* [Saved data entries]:
::::::

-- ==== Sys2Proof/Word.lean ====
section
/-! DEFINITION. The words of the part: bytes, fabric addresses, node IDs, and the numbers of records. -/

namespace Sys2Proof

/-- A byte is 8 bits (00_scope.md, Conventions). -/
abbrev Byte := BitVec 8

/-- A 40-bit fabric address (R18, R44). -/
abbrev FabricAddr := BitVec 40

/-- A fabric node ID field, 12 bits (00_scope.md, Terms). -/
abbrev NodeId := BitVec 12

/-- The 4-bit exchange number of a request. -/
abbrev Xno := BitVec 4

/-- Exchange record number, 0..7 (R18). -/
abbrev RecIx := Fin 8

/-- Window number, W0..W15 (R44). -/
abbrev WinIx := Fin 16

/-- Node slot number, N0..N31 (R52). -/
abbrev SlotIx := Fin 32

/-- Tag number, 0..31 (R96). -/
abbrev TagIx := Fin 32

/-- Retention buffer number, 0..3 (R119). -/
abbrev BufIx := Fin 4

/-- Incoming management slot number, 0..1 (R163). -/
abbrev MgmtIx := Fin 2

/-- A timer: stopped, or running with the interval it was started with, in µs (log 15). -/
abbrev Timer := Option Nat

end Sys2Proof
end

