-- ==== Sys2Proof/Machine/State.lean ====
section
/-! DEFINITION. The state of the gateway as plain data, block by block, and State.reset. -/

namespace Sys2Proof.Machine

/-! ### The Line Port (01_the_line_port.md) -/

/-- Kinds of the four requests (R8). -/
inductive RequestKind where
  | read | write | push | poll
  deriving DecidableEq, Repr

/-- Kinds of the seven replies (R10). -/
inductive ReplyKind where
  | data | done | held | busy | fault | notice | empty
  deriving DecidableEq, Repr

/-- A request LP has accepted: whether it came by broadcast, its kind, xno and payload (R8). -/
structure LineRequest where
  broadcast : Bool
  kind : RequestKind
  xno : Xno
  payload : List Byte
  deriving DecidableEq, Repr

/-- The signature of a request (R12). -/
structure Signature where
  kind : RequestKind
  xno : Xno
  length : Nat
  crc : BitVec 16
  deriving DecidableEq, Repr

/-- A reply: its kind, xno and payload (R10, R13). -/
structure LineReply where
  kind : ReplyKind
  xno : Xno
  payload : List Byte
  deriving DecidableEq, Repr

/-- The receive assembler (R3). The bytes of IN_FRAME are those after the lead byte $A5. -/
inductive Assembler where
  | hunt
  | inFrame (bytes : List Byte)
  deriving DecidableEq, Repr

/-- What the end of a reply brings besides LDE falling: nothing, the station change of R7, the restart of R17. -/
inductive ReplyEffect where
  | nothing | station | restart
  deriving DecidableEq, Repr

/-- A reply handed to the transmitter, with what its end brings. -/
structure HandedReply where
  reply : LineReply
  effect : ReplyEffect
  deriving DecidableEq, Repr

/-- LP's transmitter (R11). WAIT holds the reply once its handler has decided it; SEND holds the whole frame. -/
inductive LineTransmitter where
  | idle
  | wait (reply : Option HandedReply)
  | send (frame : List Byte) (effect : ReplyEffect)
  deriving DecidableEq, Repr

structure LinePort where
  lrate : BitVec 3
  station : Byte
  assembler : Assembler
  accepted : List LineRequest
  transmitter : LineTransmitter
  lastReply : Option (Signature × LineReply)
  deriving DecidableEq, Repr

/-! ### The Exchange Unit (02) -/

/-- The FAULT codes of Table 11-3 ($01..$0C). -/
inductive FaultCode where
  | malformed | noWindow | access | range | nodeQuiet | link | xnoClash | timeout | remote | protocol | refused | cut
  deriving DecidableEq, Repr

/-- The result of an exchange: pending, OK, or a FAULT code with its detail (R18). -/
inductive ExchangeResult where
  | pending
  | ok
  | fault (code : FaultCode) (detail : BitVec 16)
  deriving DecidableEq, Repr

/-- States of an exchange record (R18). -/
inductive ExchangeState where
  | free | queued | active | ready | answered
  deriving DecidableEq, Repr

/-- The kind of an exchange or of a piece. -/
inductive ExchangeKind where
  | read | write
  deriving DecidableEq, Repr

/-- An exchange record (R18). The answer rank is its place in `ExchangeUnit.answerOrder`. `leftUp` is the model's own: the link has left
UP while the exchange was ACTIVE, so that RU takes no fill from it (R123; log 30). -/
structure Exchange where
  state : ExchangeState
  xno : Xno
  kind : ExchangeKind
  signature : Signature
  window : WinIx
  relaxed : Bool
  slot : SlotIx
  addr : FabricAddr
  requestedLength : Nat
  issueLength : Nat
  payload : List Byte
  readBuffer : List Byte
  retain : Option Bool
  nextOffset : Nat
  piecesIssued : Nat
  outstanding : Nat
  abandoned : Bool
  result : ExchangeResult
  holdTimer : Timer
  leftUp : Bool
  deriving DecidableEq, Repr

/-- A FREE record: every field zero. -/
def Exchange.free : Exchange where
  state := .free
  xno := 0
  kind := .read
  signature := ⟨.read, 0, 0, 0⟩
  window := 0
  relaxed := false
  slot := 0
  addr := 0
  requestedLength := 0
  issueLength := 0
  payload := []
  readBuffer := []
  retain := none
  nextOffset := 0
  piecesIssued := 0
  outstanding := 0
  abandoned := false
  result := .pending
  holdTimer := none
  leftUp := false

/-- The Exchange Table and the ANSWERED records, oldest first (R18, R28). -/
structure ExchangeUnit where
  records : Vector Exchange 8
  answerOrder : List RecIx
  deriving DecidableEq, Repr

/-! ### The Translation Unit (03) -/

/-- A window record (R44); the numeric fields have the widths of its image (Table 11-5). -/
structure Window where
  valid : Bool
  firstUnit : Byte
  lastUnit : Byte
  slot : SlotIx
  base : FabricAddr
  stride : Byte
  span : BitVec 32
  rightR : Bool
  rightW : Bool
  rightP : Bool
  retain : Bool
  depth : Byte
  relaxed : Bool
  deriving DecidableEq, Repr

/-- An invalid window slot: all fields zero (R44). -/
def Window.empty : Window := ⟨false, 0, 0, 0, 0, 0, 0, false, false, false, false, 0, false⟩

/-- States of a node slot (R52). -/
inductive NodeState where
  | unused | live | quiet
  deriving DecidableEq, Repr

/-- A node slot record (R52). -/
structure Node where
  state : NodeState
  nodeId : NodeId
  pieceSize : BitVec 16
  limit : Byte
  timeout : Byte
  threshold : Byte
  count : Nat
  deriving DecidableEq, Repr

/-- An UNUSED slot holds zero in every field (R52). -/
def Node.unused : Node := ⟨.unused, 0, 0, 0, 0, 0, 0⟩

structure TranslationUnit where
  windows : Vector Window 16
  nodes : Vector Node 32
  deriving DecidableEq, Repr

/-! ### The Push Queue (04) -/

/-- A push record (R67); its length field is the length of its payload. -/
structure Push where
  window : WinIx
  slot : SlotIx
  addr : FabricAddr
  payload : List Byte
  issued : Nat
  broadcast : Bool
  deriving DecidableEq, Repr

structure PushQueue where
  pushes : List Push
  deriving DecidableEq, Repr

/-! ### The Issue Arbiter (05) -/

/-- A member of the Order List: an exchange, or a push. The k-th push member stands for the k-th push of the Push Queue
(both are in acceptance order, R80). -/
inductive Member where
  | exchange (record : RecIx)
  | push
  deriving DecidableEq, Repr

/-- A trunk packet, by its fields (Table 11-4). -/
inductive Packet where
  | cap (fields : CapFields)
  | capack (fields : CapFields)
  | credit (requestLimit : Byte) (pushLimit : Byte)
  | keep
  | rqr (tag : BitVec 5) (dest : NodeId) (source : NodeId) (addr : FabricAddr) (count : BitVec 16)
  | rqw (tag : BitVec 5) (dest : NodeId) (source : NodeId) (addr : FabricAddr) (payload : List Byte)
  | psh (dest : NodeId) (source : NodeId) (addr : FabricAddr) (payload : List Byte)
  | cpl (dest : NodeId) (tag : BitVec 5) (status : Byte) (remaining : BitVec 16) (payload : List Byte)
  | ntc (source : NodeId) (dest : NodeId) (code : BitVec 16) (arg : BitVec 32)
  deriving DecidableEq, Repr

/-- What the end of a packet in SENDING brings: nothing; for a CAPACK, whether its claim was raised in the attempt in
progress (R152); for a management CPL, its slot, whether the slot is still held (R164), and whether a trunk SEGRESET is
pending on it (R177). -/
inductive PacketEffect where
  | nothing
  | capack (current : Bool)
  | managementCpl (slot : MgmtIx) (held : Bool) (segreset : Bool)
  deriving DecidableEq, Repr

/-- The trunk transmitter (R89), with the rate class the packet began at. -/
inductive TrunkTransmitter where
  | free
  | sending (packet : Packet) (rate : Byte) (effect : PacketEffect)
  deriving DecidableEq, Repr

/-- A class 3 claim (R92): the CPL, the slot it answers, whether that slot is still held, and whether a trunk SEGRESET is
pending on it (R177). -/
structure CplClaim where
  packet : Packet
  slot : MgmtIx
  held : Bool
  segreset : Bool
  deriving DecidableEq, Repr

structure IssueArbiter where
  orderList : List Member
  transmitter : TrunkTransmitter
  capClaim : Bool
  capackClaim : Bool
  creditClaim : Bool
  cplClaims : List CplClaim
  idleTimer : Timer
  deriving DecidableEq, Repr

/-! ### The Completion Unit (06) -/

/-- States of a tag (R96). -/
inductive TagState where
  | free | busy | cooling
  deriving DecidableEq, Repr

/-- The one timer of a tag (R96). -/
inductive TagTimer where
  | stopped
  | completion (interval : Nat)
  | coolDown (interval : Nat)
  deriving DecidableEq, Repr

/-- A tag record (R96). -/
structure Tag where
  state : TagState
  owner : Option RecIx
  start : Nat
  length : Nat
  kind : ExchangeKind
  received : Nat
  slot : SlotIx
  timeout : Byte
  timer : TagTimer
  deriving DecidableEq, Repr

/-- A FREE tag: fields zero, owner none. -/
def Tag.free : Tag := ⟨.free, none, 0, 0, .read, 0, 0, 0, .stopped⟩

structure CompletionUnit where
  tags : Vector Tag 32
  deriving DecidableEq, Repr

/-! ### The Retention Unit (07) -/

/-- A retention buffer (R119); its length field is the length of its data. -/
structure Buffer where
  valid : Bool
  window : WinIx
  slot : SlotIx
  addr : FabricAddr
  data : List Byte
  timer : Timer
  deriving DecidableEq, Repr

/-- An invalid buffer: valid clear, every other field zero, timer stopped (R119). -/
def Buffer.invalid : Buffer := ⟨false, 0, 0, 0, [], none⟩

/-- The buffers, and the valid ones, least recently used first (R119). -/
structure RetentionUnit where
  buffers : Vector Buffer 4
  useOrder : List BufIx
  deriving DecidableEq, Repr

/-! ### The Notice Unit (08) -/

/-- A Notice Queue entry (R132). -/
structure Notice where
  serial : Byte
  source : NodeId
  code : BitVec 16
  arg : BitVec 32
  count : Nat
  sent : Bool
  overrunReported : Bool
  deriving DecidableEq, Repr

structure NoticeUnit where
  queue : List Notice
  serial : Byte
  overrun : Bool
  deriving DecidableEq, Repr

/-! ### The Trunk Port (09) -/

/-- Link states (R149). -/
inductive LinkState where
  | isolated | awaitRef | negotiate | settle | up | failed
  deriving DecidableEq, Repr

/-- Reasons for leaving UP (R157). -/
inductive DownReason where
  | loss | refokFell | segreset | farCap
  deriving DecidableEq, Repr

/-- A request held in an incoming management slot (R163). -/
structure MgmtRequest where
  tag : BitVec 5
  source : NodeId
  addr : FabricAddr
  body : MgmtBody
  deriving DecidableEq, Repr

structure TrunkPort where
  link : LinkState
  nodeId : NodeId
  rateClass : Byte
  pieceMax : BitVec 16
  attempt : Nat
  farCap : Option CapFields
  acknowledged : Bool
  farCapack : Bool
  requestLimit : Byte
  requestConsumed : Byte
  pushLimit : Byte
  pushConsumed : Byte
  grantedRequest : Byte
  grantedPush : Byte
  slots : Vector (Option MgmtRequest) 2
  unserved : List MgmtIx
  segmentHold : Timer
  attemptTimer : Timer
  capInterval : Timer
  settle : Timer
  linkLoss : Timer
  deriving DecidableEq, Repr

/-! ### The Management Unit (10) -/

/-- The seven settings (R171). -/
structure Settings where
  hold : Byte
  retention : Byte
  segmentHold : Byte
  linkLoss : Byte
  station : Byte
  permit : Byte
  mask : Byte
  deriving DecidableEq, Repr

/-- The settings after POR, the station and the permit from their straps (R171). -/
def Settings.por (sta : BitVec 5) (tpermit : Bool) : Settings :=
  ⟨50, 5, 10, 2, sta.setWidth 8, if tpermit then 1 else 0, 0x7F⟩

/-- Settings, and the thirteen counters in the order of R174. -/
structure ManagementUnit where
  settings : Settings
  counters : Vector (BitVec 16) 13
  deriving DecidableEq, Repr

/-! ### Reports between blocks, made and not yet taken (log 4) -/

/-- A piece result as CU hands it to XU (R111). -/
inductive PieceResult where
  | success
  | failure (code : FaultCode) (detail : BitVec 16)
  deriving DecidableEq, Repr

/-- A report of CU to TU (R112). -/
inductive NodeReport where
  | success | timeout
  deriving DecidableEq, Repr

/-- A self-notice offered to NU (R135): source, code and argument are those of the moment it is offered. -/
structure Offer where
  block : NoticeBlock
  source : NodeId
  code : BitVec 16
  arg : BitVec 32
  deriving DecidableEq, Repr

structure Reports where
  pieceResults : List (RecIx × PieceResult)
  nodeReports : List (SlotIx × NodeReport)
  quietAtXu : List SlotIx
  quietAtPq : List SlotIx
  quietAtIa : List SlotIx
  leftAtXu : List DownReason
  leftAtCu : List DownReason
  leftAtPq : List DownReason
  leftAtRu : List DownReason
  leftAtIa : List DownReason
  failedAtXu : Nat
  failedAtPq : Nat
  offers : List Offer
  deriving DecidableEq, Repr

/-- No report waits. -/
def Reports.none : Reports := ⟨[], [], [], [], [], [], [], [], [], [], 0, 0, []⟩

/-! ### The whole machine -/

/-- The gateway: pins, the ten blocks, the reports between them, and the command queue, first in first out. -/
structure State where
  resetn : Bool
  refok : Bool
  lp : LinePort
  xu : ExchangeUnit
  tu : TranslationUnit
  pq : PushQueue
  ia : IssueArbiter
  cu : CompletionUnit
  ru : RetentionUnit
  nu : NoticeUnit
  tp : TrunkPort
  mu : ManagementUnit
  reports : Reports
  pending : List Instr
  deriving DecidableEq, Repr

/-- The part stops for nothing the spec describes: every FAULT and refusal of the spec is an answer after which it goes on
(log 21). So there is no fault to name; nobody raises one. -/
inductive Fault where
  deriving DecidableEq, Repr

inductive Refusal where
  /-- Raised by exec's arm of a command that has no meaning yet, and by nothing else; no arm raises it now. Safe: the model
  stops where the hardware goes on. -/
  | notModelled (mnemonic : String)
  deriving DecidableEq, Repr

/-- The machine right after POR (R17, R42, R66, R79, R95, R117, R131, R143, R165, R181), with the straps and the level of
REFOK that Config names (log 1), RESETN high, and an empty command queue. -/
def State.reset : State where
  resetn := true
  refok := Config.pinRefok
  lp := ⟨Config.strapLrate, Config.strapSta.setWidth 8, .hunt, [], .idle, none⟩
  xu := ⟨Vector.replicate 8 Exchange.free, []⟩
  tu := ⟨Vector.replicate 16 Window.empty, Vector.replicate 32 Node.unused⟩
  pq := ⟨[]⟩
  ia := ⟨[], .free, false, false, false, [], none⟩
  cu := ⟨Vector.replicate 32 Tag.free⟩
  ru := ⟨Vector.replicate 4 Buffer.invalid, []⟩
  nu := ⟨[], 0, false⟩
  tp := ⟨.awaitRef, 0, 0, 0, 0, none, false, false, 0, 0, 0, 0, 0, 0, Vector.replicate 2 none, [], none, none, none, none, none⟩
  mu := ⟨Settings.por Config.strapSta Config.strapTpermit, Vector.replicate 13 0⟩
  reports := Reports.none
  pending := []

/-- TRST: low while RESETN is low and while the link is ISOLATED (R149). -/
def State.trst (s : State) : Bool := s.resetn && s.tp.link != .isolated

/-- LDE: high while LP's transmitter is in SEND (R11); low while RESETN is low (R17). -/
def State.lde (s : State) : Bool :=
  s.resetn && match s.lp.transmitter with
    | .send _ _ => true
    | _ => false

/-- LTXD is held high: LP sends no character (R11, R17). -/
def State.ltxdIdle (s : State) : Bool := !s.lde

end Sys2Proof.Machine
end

::::::

* [Brief]: Working from the records above, write out verbatim only the lines from the line containing "holdTimer := none" through the line containing "rqw (tag : BitVec".

* [Solved problem]:
  holdTimer := none
  leftUp := false

/-- The Exchange Table and the ANSWERED records, oldest first (R18, R28). -/
structure ExchangeUnit where
  records : Vector Exchange 8
  answerOrder : List RecIx
  deriving DecidableEq, Repr

/-! ### The Translation Unit (03) -/

/-- A window record (R44); the numeric fields have the widths of its image (Table 11-5). -/
structure Window where
  valid : Bool
  firstUnit : Byte
  lastUnit : Byte
  slot : SlotIx
  base : FabricAddr
  stride : Byte
  span : BitVec 32
  rightR : Bool
  rightW : Bool
  rightP : Bool
  retain : Bool
  depth : Byte
  relaxed : Bool
  deriving DecidableEq, Repr

/-- An invalid window slot: all fields zero (R44). -/
def Window.empty : Window := ⟨false, 0, 0, 0, 0, 0, 0, false, false, false, false, 0, false⟩

/-- States of a node slot (R52). -/
inductive NodeState where
  | unused | live | quiet
  deriving DecidableEq, Repr

/-- A node slot record (R52). -/
structure Node where
  state : NodeState
  nodeId : NodeId
  pieceSize : BitVec 16
  limit : Byte
  timeout : Byte
  threshold : Byte
  count : Nat
  deriving DecidableEq, Repr

/-- An UNUSED slot holds zero in every field (R52). -/
def Node.unused : Node := ⟨.unused, 0, 0, 0, 0, 0, 0⟩

structure TranslationUnit where
  windows : Vector Window 16
  nodes : Vector Node 32
  deriving DecidableEq, Repr

/-! ### The Push Queue (04) -/

/-- A push record (R67); its length field is the length of its payload. -/
structure Push where
  window : WinIx
  slot : SlotIx
  addr : FabricAddr
  payload : List Byte
  issued : Nat
  broadcast : Bool
  deriving DecidableEq, Repr

structure PushQueue where
  pushes : List Push
  deriving DecidableEq, Repr

/-! ### The Issue Arbiter (05) -/

/-- A member of the Order List: an exchange, or a push. The k-th push member stands for the k-th push of the Push Queue
(both are in acceptance order, R80). -/
inductive Member where
  | exchange (record : RecIx)
  | push
  deriving DecidableEq, Repr

/-- A trunk packet, by its fields (Table 11-4). -/
inductive Packet where
  | cap (fields : CapFields)
  | capack (fields : CapFields)
  | credit (requestLimit : Byte) (pushLimit : Byte)
  | keep
  | rqr (tag : BitVec 5) (dest : NodeId) (source : NodeId) (addr : FabricAddr) (count : BitVec 16)
  | rqw (tag : BitVec 5) (dest : NodeId) (source : NodeId) (addr : FabricAddr) (payload : List Byte)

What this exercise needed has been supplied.